■ **What you need to do**: Send back every line of the data exactly.

■ **Supplied data**:
▶
/-- ARM and DISARM of a non-empty station set whose members' base records pass their read-checks (R122, R123): a BOUND member
is armed and goes to WAITING, or greets its terminal at once; without LINE a LINE-mode member is answered NOT_PERMITTED.
DISARM takes WAITING to BOUND and clears armed of a member with a terminal. Outcomes and unchanged members as the rules
give. -/
def Obligations.ArmAndDisarm : Prop :=
  ∀ (s : State) (set : Byte), s.Serves → s.engine.Settled → s.Sound → set ≠ 0 →
    let members := (List.finRange 8).filter fun st => set.getLsbD st.val
    (∃ (t : State) (o : StationId → Byte), exec (.arm [set]) s = .next
        (answered 0x32 .ok
          (members.flatMap fun st => [BitVec.ofNat 8 st.val, o st, (t.station st).state.code]) t) ∧
      t = { s with stations := t.stations } ∧
      (∀ st, set.getLsbD st.val = false → t.station st = s.station st) ∧
      ∀ st, set.getLsbD st.val = true →
        (∀ i a, (s.station st).state = .bound → (s.station st).base = some i → s.account i = some a →
          ((s.station st).mode = .line → a.has .line = false → o st = 0x16 ∧ t.station st = s.station st) ∧
          ((s.station st).mode = .single ∨ a.has .line = true → o st = 0x00 ∧
            t.station st =
              if (s.station st).present then
                { s.station st with
                  state := .identifying, armed := true
                  timer := .identity (s.console.settings.identityTimeout * 1000)
                  transmitter := placeFrame .hello (s.station st).transmitter }
              else { s.station st with state := .waiting, armed := true, disarmAfter := false })) ∧
        ((s.station st).state = .waiting → o st = 0x00 ∧ t.station st = s.station st) ∧
        ((s.station st).state = .unbound ∨ (s.station st).state = .held →
          o st = 0x15 ∧ t.station st = s.station st) ∧
        ((s.station st).state.hasTerminal = true → o st = 0x1A ∧ t.station st = s.station st)) ∧
    ∃ t, exec (.disarm [set]) s = .next
        (answered 0x33 .ok
          (members.flatMap fun st =>
            [BitVec.ofNat 8 st.val, if (s.station st).state = .unbound then 0x15 else 0x00,
             (t.station st).state.code]) t) ∧
      t = { s with stations := t.stations } ∧
      ∀ st, t.station st =
        if set.getLsbD st.val = true then
          if (s.station st).state = .waiting then (s.station st).rest
          else if (s.station st).state.hasTerminal then { s.station st with armed := false }
          else s.station st
        else s.station st

/-- ABORT of a non-empty station set, and ABORT_ALL (R124, R125, R129), where the records pass their read-checks and no station
waits on a list: a member in a serving state is left as `abortedStation` says; its jobs are abandoned, those in the queue
removed and the one in service marked discard (R107), and nothing else of the engine changes; the transmission is ended in
every serving state (R136; deduced, log entry 35); the others are unchanged (ABORT)
or disarmed (ABORT_ALL). The number of an aborted package is returned or voided by R43 in its base record, several on one
record in the order of R125; a record that no aborted package names is unchanged; nothing is latched. -/
def Obligations.AbortStopsWork : Prop :=
  ∀ s : State, s.engine.Settled → s.Sound → (∀ i, (s.slot i).waiting = []) →
    let Effect (hit : StationId → Bool) (t : State) : Prop :=
      (∀ st, hit st = true → t.station st = abortedStation (s.station st)) ∧
      t.engine =
        { s.engine with
          queue := s.engine.queue.filter fun j => !ofStations hit j
          service := s.engine.service.map fun v => if ofStations hit v.job then { v with discard := true } else v } ∧
      (∀ st p a, hit st = true → (s.station st).package = some p → s.account p.base = some a →
        (∀ tt p', hit tt = true → tt ≠ st → (s.station tt).package = some p' → p'.base ≠ p.base) →
        t.account p.base = some ((a.afterDisposal (disposalIn (s.station st).state) p.number).getD a)) ∧
      (∀ i, ∃ order, s.PackagesInOrder hit i order ∧
        t.slot i = s.slotAfter (fun st => disposalIn (s.station st).state) order (s.slot i)) ∧
      ∀ i, (∀ st p, hit st = true → (s.station st).package = some p → p.base ≠ i) → t.slot i = s.slot i
    (∀ set : Byte, s.Serves → set ≠ 0 →
      let members := (List.finRange 8).filter fun st => set.getLsbD st.val
      let hit (st : StationId) : Bool := set.getLsbD st.val && (s.station st).state.isServing
      ∃ t, exec (.abort [set]) s = .next
          (answered 0x34 .ok
            (members.flatMap fun st =>
              [BitVec.ofNat 8 st.val, if (s.station st).state.isServing then 0x00 else 0x15,
               (t.station st).state.code]) t) ∧
        t = { s with table := t.table, stations := t.stations, engine := t.engine } ∧
        Effect hit t ∧ ∀ st, hit st = false → t.station st = s.station st) ∧
    (s.consoleOpen = true → s.device = .operational →
      ∃ t, exec (.abortAll []) s = .next
          { t with console := { s.console with supervision := fedSupervision s } } ∧
        t = { s with table := t.table, stations := t.stations, engine := t.engine } ∧
        Effect (fun st => (s.station st).state.isServing) t ∧
        (∀ st, (s.station st).state = .waiting → t.station st = (s.station st).rest) ∧
        (∀ st, (s.station st).state = .departing → t.station st = { s.station st with armed := false }) ∧
        ∀ st, (s.station st).state ∈ [StationState.unbound, .bound, .held] → t.station st = s.station st)

/-- CLEAR_HOLD (R127): BAD_VALUE for a condition set that is empty or names no condition; a HELD member loses the named
conditions, and with none left goes to BOUND or UNBOUND disarmed; a member in any other state is answered BAD_STATE and is
unchanged, as is every station outside the set. -/
def Obligations.ClearHold : Prop :=
  ∀ (s : State) (set conditions : Byte), s.Serves → set ≠ 0 →
    let members := (List.finRange 8).filter fun st => set.getLsbD st.val
    (conditions = 0 ∨ 32 ≤ conditions.toNat →
      exec (.clearHold [set, conditions]) s = .next (answered 0x35 .badValue [] s)) ∧
    (conditions ≠ 0 → conditions.toNat < 32 →
      ∃ t, exec (.clearHold [set, conditions]) s = .next
          (answered 0x35 .ok
            (members.flatMap fun st =>
              [BitVec.ofNat 8 st.val, if (s.station st).state = .held then 0x00 else 0x15,
               (t.station st).state.code]) t) ∧
        t = { s with stations := t.stations } ∧
        ∀ st,
          (¬ (set.getLsbD st.val = true ∧ (s.station st).state = .held) → t.station st = s.station st) ∧
          (set.getLsbD st.val = true → (s.station st).state = .held →
            ((s.station st).holds &&& ~~~ (conditions.setWidth 5) ≠ 0 →
              t.station st =
                { s.station st with holds := (s.station st).holds &&& ~~~ (conditions.setWidth 5) }) ∧
            ((s.station st).holds &&& ~~~ (conditions.setWidth 5) = 0 →
              t.station st =
                { s.station st with
                  state := if (s.station st).base = none then .unbound else .bound
                  armed := false, disarmAfter := false, identity := none, package := none, timer := .stopped,
                  holds := 0 })))

/-- Station summaries and READ_STATIONS (R201, R128): a summary is 33 bytes and six fill an answer of 200; a set of seven or
eight is refused with BAD_VALUE, an empty one with BAD_STATION before that; a set of one to six is answered with the
members' summaries in ascending order. Nothing changes. -/
def Obligations.ReadStations : Prop :=
  (∀ (st : StationId) (k : Station), (Station.summary st k).length = 33) ∧
  (∀ (a : ConsoleAnswer), a.data.length = 6 * 33 → a.frame.payload.length = 200) ∧
  ∀ (s : State) (set : Byte), s.Serves →
    let members := (List.finRange 8).filter fun st => set.getLsbD st.val
    (set = 0 → exec (.readStations [set]) s = .next (answered 0x36 .badStation [] s)) ∧
    (7 ≤ members.length → exec (.readStations [set]) s = .next (answered 0x36 .badValue [] s)) ∧
    (1 ≤ members.length → members.length ≤ 6 →
      exec (.readStations [set]) s = .next
        (answered 0x36 .ok (members.flatMap fun st => Station.summary st (s.station st)) s))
◀
■ **Task solution**:
/-- ARM and DISARM of a non-empty station set whose members' base records pass their read-checks (R122, R123): a BOUND member
is armed and goes to WAITING, or greets its terminal at once; without LINE a LINE-mode member is answered NOT_PERMITTED.
DISARM takes WAITING to BOUND and clears armed of a member with a terminal. Outcomes and unchanged members as the rules
give. -/
def Obligations.ArmAndDisarm : Prop :=
  ∀ (s : State) (set : Byte), s.Serves → s.engine.Settled → s.Sound → set ≠ 0 →
    let members := (List.finRange 8).filter fun st => set.getLsbD st.val
    (∃ (t : State) (o : StationId → Byte), exec (.arm [set]) s = .next
        (answered 0x32 .ok
          (members.flatMap fun st => [BitVec.ofNat 8 st.val, o st, (t.station st).state.code]) t) ∧
      t = { s with stations := t.stations } ∧
      (∀ st, set.getLsbD st.val = false → t.station st = s.station st) ∧
      ∀ st, set.getLsbD st.val = true →
        (∀ i a, (s.station st).state = .bound → (s.station st).base = some i → s.account i = some a →
          ((s.station st).mode = .line → a.has .line = false → o st = 0x16 ∧ t.station st = s.station st) ∧
          ((s.station st).mode = .single ∨ a.has .line = true → o st = 0x00 ∧
            t.station st =
              if (s.station st).present then
                { s.station st with
                  state := .identifying, armed := true
                  timer := .identity (s.console.settings.identityTimeout * 1000)
                  transmitter := placeFrame .hello (s.station st).transmitter }
              else { s.station st with state := .waiting, armed := true, disarmAfter := false })) ∧
        ((s.station st).state = .waiting → o st = 0x00 ∧ t.station st = s.station st) ∧
        ((s.station st).state = .unbound ∨ (s.station st).state = .held →
          o st = 0x15 ∧ t.station st = s.station st) ∧
        ((s.station st).state.hasTerminal = true → o st = 0x1A ∧ t.station st = s.station st)) ∧
    ∃ t, exec (.disarm [set]) s = .next
        (answered 0x33 .ok
          (members.flatMap fun st =>
            [BitVec.ofNat 8 st.val, if (s.station st).state = .unbound then 0x15 else 0x00,
             (t.station st).state.code]) t) ∧
      t = { s with stations := t.stations } ∧
      ∀ st, t.station st =
        if set.getLsbD st.val = true then
          if (s.station st).state = .waiting then (s.station st).rest
          else if (s.station st).state.hasTerminal then { s.station st with armed := false }
          else s.station st
        else s.station st

/-- ABORT of a non-empty station set, and ABORT_ALL (R124, R125, R129), where the records pass their read-checks and no station
waits on a list: a member in a serving state is left as `abortedStation` says; its jobs are abandoned, those in the queue
removed and the one in service marked discard (R107), and nothing else of the engine changes; the transmission is ended in
every serving state (R136; deduced, log entry 35); the others are unchanged (ABORT)
or disarmed (ABORT_ALL). The number of an aborted package is returned or voided by R43 in its base record, several on one
record in the order of R125; a record that no aborted package names is unchanged; nothing is latched. -/
def Obligations.AbortStopsWork : Prop :=
  ∀ s : State, s.engine.Settled → s.Sound → (∀ i, (s.slot i).waiting = []) →
    let Effect (hit : StationId → Bool) (t : State) : Prop :=
      (∀ st, hit st = true → t.station st = abortedStation (s.station st)) ∧
      t.engine =
        { s.engine with
          queue := s.engine.queue.filter fun j => !ofStations hit j
          service := s.engine.service.map fun v => if ofStations hit v.job then { v with discard := true } else v } ∧
      (∀ st p a, hit st = true → (s.station st).package = some p → s.account p.base = some a →
        (∀ tt p', hit tt = true → tt ≠ st → (s.station tt).package = some p' → p'.base ≠ p.base) →
        t.account p.base = some ((a.afterDisposal (disposalIn (s.station st).state) p.number).getD a)) ∧
      (∀ i, ∃ order, s.PackagesInOrder hit i order ∧
        t.slot i = s.slotAfter (fun st => disposalIn (s.station st).state) order (s.slot i)) ∧
      ∀ i, (∀ st p, hit st = true → (s.station st).package = some p → p.base ≠ i) → t.slot i = s.slot i
    (∀ set : Byte, s.Serves → set ≠ 0 →
      let members := (List.finRange 8).filter fun st => set.getLsbD st.val
      let hit (st : StationId) : Bool := set.getLsbD st.val && (s.station st).state.isServing
      ∃ t, exec (.abort [set]) s = .next
          (answered 0x34 .ok
            (members.flatMap fun st =>
              [BitVec.ofNat 8 st.val, if (s.station st).state.isServing then 0x00 else 0x15,
               (t.station st).state.code]) t) ∧
        t = { s with table := t.table, stations := t.stations, engine := t.engine } ∧
        Effect hit t ∧ ∀ st, hit st = false → t.station st = s.station st) ∧
    (s.consoleOpen = true → s.device = .operational →
      ∃ t, exec (.abortAll []) s = .next
          { t with console := { s.console with supervision := fedSupervision s } } ∧
        t = { s with table := t.table, stations := t.stations, engine := t.engine } ∧
        Effect (fun st => (s.station st).state.isServing) t ∧
        (∀ st, (s.station st).state = .waiting → t.station st = (s.station st).rest) ∧
        (∀ st, (s.station st).state = .departing → t.station st = { s.station st with armed := false }) ∧
        ∀ st, (s.station st).state ∈ [StationState.unbound, .bound, .held] → t.station st = s.station st)

/-- CLEAR_HOLD (R127): BAD_VALUE for a condition set that is empty or names no condition; a HELD member loses the named
conditions, and with none left goes to BOUND or UNBOUND disarmed; a member in any other state is answered BAD_STATE and is
unchanged, as is every station outside the set. -/
def Obligations.ClearHold : Prop :=
  ∀ (s : State) (set conditions : Byte), s.Serves → set ≠ 0 →
    let members := (List.finRange 8).filter fun st => set.getLsbD st.val
    (conditions = 0 ∨ 32 ≤ conditions.toNat →
      exec (.clearHold [set, conditions]) s = .next (answered 0x35 .badValue [] s)) ∧
    (conditions ≠ 0 → conditions.toNat < 32 →
      ∃ t, exec (.clearHold [set, conditions]) s = .next
          (answered 0x35 .ok
            (members.flatMap fun st =>
              [BitVec.ofNat 8 st.val, if (s.station st).state = .held then 0x00 else 0x15,
               (t.station st).state.code]) t) ∧
        t = { s with stations := t.stations } ∧
        ∀ st,
          (¬ (set.getLsbD st.val = true ∧ (s.station st).state = .held) → t.station st = s.station st) ∧
          (set.getLsbD st.val = true → (s.station st).state = .held →
            ((s.station st).holds &&& ~~~ (conditions.setWidth 5) ≠ 0 →
              t.station st =
                { s.station st with holds := (s.station st).holds &&& ~~~ (conditions.setWidth 5) }) ∧
            ((s.station st).holds &&& ~~~ (conditions.setWidth 5) = 0 →
              t.station st =
                { s.station st with
                  state := if (s.station st).base = none then .unbound else .bound
                  armed := false, disarmAfter := false, identity := none, package := none, timer := .stopped,
                  holds := 0 })))

/-- Station summaries and READ_STATIONS (R201, R128): a summary is 33 bytes and six fill an answer of 200; a set of seven or
eight is refused with BAD_VALUE, an empty one with BAD_STATION before that; a set of one to six is answered with the
members' summaries in ascending order. Nothing changes. -/
def Obligations.ReadStations : Prop :=
  (∀ (st : StationId) (k : Station), (Station.summary st k).length = 33) ∧
  (∀ (a : ConsoleAnswer), a.data.length = 6 * 33 → a.frame.payload.length = 200) ∧
  ∀ (s : State) (set : Byte), s.Serves →
    let members := (List.finRange 8).filter fun st => set.getLsbD st.val
    (set = 0 → exec (.readStations [set]) s = .next (answered 0x36 .badStation [] s)) ∧
    (7 ≤ members.length → exec (.readStations [set]) s = .next (answered 0x36 .badValue [] s)) ∧
    (1 ≤ members.length → members.length ≤ 6 →
      exec (.readStations [set]) s = .next
        (answered 0x36 .ok (members.flatMap fun st => Station.summary st (s.station st)) s))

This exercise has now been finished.